## Record extracts
-- ==== Sys2Proof/Machine/Jobs.lean ====
section
/-! DEFINITION. Job rings: descriptors as the scheduler reads and starts them (R268 to R274, R362, R363), saves and restores (R363,
R367, R368), driver loss and ORPHANED (R278 to R280), and the commands that belong to them. -/

namespace Sys2Proof.Machine

/-! ## Completions -/

/-- KIND of a descriptor (R272). -/
def workKind : JobWork → Byte
  | .step _ _ => 0x01
  | .copyToModule _ _ _ => 0x02
  | .copyFromModule _ _ _ => 0x03
  | .quiesce => 0x04
  | .resume => 0x05
  | .save _ _ => 0x06
  | .restoreHost _ _ => 0x06
  | .restoreSnapshot _ => 0x06
  | .marker => 0x07
  | .unknownKind k => k

/-- The completion record of a descriptor with its common fields (R275). -/
def State.completionOf (s : State) (n : RingIx) (h : HeldDesc) (st : Status) : Completion :=
  { ring := n, tag := h.desc.head.tag, index := h.index, status := st, kind := workKind h.desc.work, attempt := 0, verdict := 0,
    detail := 0, step := 0, time := s.timeMicros, irq := h.desc.head.irq }

/-- A status that a step's verdict gives: its record is the verdict's own (R183, R342). -/
def verdictStatus (st : Status) : Bool := st = .stepSkew || st = .stepWithheld || st = .stepReplayed

/-- The oldest held descriptor of a ring completes; `f` fills in what its kind adds to the record (R273, R275). -/
def State.finishDesc (s : State) (n : RingIx) (st : Status) (f : Completion → Completion) : State :=
  match (s.ring n).held with
  | [] => s
  | h :: rest =>
    let s := (s.modRing n fun r => { r with held := rest }).putCompletion (f (s.completionOf n h st))
    if statusError st && !verdictStatus st then
      s.report { cls := .work, code := Config.unlistedCode 7, subject := idHost n.val, reporter := idKp s.fw.activeB 2,
                 status := st, tag := h.desc.head.tag }
    else s

/-- The oldest held descriptor of a ring is in progress. -/
def State.markStarted (s : State) (n : RingIx) : State :=
  s.modRing n fun r => { r with held :=
    match r.held with
    | [] => []
    | h :: rest => { h with started := true } :: rest }

/-- Job rings in ascending number. -/
def allRings : List RingIx := List.finRange 16

/-- Rings whose oldest descriptor is in progress and of a sort. -/
def State.startedRings (s : State) (p : JobWork → Bool) : List RingIx :=
  allRings.filter fun n =>
    match (s.ring n).held with
    | h :: _ => h.started && p h.desc.work
    | [] => false

/-! ## COPY (R273, R279) -/

/-- Host memory written (R279: only while a driver is not lost). -/
def State.writeHost (s : State) (a : Nat) (bytes : List Byte) : State :=
  { s with host := { s.host with memory := s.host.memory.write a bytes } }

/-- The first `n` bytes of a copy moved; the answer is its status (R153, R158, R273). A copy that meets protected
areas writes nothing once the job is armed, though it was taken in IDLE (R19, R273). -/
def State.moveCopy (s : State) (w : JobWork) (n : Nat) : State × Status :=
  match w with
  | .copyToModule _ m data =>
    let a := m.toNat
    if s.kp.state ≠ .idle && s.meetsProtected a n then (s, .badDescriptor)
    else
      let st : Status := if s.badPartials a n ≠ [] || s.touchesRetired a n then .memoryUncorrectable else .done
      ((s.writeMerged a (data.take n)).gradCheck a n, st)
  | .copyFromModule h m _ =>
    let (bytes, s, bad) := s.readThrough m.toNat n
    (s.writeHost h.toNat bytes, if bad then .memoryUncorrectable else .done)
  | _ => (s, .done)

/-- Bytes a copy asks for. -/
def copyBytes : JobWork → Nat
  | .copyToModule _ _ data => data.length
  | .copyFromModule _ _ n => n
  | _ => 0

/-- Module address of a copy. -/
def copyAddr : JobWork → Nat
  | .copyToModule _ m _ => m.toNat
  | .copyFromModule _ m _ => m.toNat
  | _ => 0

/-- A copy, in either direction. -/
def isCopy : JobWork → Bool
  | .copyToModule _ _ _ => true
  | .copyFromModule _ _ _ => true
  | _ => false

/-- A copy into module memory. -/
def isCopyTo : JobWork → Bool
  | .copyToModule _ _ _ => true
  | _ => false

/-- A copy in progress stops: what it has moved, in units of 64 bytes, is free; those bytes stand written (R279, R292; log
entry 8). -/
def State.cutCopy (s : State) (n : RingIx) (st : Status) : State :=
  match (s.ring n).held with
  | [] => s
  | h :: _ =>
    let (w, s) := s.takeFree
    let units := w.toNat % (copyBytes h.desc.work / 64 + 1)
    let (s, _) := s.moveCopy h.desc.work (64 * units)
    s.finishDesc n st fun c => { c with detail := BitVec.ofNat 32 units }

/-- A COPY starts, or completes at once (R272, R273, R279). -/
def State.startCopy (s : State) (n : RingIx) (w : JobWork) : State :=
  let bytes := copyBytes w
  let a := copyAddr w
  if a ≥ 2 ^ 40 ∨ bytes > 2 ^ 36 then s.finishDesc n .badDescriptor id
  else if s.host.driverLost then s.finishDesc n .cancelled id
  else if bytes = 0 then s.finishDesc n .done id
  else if !s.inMemory a bytes then s.finishDesc n .badDescriptor id
  else if isCopyTo w && s.kp.state ≠ .idle && s.meetsProtected a bytes then s.finishDesc n .badDescriptor id
  else s.markStarted n

/-! ## Saves and restores (R362, R363, R367, R368) -/

/-- The fields of a checkpoint descriptor. -/
def ckptFields : JobWork → Option CkptFields
  | .save _ f => some f
  | .restoreHost f _ => some f
  | .restoreSnapshot f => some f
  | _ => none

/-- The save is in snapshot mode. -/
def isSnapshot : JobWork → Bool
  | .save .snapshot _ => true
  | _ => false

/-- The work needs host memory while its stop runs (R279, R367, R368). -/
def needsHost : JobWork → Bool
  | .save .direct _ => true
  | .restoreHost _ _ => true
  | _ => false

/-- The step that ended last, or is in progress. -/
def State.lastStep (s : State) : Option DWord :=
  match s.job.current with
  | some r => some r.s
  | none => s.job.previous.map Prod.fst

/-- AT_STEP lies below the step in progress or the last to have ended (R363). -/
def State.atStepPassed (s : State) (f : CkptFields) : Bool :=
  match s.lastStep with
  | some x => decide (f.atStep ≠ 0) && decide (f.atStep.toNat < x.toNat)
  | none => false

/-- The constraints of R362 and R367 on a save: none where it keeps to them, else the status. -/
def State.saveFault (s : State) (mode : SaveMode) (f : CkptFields) : Option Status :=
  if mode = .snapshot && !s.hasFeature 3 then some .featureAbsent
  else
    match s.extraRanges f.extra.toNat with
    | none => some .badDescriptor
    | some extra =>
      let regions := s.imageRegions extra
      if f.hostAddr.toNat % 4096 ≠ 0 ∨ f.bytes.toNat < imageSize regions ∨ s.atStepPassed f then some .badDescriptor
      else if mode = .snapshot && !(s.snapGood f &&
          allSills.all fun m => decide (snapPartBytes regions m ≤ 4096 * f.snapPages.toNat)) then some .badDescriptor
      else none

/-- The constraints of R362 on a restore. -/
def State.restoreRefused (s : State) (w : JobWork) : Option Status :=
  match w with
  | .restoreHost f image =>
    let named := decide (fieldAt image 0 4 = 0x434B5054) && decide (fieldAt image 40 8 ≠ f.bytes.toNat)
    if f.hostAddr.toNat % 4096 ≠ 0 ∨ named then some .badDescriptor else none
  | .restoreSnapshot f =>
    if !s.hasFeature 3 then some .featureAbsent
    else if !s.snapGood f then some .badDescriptor
    else none
  | _ => none

/-- The module stands at a fence, or holds: no step is in progress (R363). -/
def State.betweenSteps (s : State) : Bool :=
  s.kp.state = .quiesced || (s.kp.state = .running && s.job.current.isNone)

/-- The fence of a waiting save has come (R363). -/
def State.saveDue (s : State) (c : Ckpt) : Bool :=
  s.betweenSteps &&
  (c.due || s.kp.state = .quiesced ||
    (match ckptFields c.work with
      | some f => decide (f.atStep = 0) || decide (s.lastStep = some f.atStep)
      | none => true))

/-- A save's stop begins: the image is cut (R363, R364). -/
def State.beginStop (s : State) (c : Ckpt) : State :=
  match c.work with
  | .save mode f =>
    let extra := (s.extraRanges f.extra.toNat).getD []
    let (s, bad) := s.readRanges (s.imageRegions extra)
    let image := s.makeImage (if mode = .snapshot then 0x01 else 0x02) extra
    { s with job := { s.job with
        stop := some { c with image := image, status := if bad then .memoryUncorrectable else .done } } }
  | _ => { s with job := { s.job with stop := some c } }

/-- Waiting saves whose fence has come: the first begins its stop; while an earlier drain runs they wait for it (R363, R367). A
DIRECT save after driver loss cannot reach the host (R279). -/
def State.runSaves : Nat → State → State
  | 0, s => s
  | n + 1, s =>
    if s.job.stop.isSome then s
    else
      let s : State := { s with job := { s.job with saves := s.job.saves.map fun c => { c with due := s.saveDue c } } }
      match s.job.saves.find? fun c => c.due with
      | none => s
      | some c =>
        if s.job.drain.isSome then s
        else
          let s : State := { s with job := { s.job with saves := s.job.saves.erase c } }
          if s.host.driverLost && needsHost c.work then State.runSaves n (s.finishDesc c.ring .cancelled id)
          else s.beginStop c

/-- Saves whose fence has come run. -/
def State.settleSaves (s : State) : State := s.runSaves (s.job.saves.length + 1)

/-- A save whose fence has come waits or runs. -/
def State.savesHold (s : State) : Bool := s.job.stop.isSome || s.job.saves.any fun c => c.due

## Task
The entries above hold a line with "def State.cutCopy (s" and a later line with "else if bytes". Write out exactly those lines and all lines between, nothing more.

## Solution for this task
def State.cutCopy (s : State) (n : RingIx) (st : Status) : State :=
  match (s.ring n).held with
  | [] => s
  | h :: _ =>
    let (w, s) := s.takeFree
    let units := w.toNat % (copyBytes h.desc.work / 64 + 1)
    let (s, _) := s.moveCopy h.desc.work (64 * units)
    s.finishDesc n st fun c => { c with detail := BitVec.ofNat 32 units }

/-- A COPY starts, or completes at once (R272, R273, R279). -/
def State.startCopy (s : State) (n : RingIx) (w : JobWork) : State :=
  let bytes := copyBytes w
  let a := copyAddr w
  if a ≥ 2 ^ 40 ∨ bytes > 2 ^ 36 then s.finishDesc n .badDescriptor id
  else if s.host.driverLost then s.finishDesc n .cancelled id
  else if bytes = 0 then s.finishDesc n .done id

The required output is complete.